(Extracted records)
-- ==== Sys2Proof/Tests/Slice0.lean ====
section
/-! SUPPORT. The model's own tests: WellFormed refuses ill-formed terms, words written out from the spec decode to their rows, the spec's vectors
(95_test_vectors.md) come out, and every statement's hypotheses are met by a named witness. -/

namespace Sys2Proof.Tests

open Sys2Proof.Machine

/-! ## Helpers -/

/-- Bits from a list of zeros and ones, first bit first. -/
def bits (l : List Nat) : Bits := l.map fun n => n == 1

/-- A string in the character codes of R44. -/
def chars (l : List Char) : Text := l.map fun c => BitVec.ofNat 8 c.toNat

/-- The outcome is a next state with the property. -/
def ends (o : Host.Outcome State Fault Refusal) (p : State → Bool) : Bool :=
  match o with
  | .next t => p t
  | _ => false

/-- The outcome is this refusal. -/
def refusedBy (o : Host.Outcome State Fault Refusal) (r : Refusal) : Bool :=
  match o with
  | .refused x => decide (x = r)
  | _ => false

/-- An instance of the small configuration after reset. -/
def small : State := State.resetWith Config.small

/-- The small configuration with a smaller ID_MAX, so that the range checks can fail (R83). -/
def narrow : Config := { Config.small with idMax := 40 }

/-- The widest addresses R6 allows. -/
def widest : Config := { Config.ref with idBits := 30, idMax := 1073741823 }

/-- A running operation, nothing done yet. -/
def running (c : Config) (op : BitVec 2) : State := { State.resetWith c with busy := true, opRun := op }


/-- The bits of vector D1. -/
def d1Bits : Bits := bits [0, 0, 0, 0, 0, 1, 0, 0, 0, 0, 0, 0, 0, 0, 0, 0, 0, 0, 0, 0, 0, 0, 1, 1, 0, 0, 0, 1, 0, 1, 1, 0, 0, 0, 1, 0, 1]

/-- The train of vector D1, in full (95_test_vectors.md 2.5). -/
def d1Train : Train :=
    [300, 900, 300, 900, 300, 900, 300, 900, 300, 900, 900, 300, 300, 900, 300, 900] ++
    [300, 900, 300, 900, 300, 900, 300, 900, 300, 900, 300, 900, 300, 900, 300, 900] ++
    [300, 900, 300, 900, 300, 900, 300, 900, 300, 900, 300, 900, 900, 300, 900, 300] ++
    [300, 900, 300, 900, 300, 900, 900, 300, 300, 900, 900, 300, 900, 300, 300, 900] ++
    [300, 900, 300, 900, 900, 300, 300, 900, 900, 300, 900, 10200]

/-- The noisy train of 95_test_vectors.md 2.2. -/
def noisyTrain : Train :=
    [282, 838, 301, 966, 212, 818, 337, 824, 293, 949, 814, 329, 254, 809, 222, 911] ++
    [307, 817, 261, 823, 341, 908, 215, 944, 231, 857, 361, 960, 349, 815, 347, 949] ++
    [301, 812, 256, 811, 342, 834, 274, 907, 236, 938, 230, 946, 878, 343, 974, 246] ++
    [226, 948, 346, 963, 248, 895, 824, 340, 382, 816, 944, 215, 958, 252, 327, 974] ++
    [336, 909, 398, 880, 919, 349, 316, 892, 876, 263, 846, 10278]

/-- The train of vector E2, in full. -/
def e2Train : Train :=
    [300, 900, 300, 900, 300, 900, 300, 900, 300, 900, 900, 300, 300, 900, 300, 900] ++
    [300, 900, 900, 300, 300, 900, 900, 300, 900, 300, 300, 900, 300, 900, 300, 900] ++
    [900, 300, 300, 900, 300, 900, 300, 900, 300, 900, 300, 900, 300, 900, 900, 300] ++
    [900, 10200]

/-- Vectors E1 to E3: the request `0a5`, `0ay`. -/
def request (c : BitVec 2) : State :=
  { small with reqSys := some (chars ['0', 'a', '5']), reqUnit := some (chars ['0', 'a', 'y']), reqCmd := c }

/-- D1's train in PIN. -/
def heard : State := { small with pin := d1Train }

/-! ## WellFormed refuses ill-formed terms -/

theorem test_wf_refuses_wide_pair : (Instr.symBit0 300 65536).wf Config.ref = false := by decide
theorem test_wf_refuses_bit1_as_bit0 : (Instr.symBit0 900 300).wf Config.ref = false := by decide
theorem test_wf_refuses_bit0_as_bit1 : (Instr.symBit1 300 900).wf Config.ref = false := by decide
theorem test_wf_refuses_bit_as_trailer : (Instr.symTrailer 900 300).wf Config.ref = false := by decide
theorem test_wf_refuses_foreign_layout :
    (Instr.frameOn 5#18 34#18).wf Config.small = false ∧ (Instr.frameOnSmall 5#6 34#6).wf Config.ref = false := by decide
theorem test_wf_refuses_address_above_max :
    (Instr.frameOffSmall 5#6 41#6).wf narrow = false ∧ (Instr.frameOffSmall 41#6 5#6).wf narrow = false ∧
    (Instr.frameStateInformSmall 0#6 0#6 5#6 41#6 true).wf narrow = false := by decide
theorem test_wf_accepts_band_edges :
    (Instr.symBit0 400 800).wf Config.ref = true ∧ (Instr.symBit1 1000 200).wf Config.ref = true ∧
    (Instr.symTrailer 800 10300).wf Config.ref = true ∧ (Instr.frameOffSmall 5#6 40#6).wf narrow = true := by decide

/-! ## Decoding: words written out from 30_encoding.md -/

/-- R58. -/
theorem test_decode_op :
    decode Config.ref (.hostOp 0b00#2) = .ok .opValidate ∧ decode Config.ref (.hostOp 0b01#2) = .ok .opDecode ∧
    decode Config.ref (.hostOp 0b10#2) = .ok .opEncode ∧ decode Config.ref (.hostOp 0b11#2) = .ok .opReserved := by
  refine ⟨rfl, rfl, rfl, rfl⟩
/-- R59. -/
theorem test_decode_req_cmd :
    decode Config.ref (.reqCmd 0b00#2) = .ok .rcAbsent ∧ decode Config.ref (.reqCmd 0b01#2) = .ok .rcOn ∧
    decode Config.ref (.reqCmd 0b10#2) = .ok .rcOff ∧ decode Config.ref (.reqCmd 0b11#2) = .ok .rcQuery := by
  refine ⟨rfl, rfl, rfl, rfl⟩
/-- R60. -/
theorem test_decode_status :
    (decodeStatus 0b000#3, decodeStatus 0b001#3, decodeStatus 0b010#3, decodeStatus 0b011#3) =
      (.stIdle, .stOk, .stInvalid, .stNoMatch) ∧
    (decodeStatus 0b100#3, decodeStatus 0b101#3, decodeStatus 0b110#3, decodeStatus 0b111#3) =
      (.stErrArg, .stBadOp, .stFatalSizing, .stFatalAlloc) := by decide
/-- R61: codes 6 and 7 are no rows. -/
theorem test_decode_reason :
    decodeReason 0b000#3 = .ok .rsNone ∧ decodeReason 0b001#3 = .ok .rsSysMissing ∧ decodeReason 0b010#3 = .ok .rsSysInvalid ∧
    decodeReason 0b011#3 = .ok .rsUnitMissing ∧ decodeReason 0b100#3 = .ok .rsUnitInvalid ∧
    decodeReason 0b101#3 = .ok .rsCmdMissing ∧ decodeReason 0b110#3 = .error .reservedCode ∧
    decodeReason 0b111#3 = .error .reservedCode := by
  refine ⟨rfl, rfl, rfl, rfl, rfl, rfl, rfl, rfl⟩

WHAT NEEDS TO BE DONE: Considering each line of the records on its own, count those that contain "narrow" and give only that number.

SOLUTION TO THE PROBLEM: 4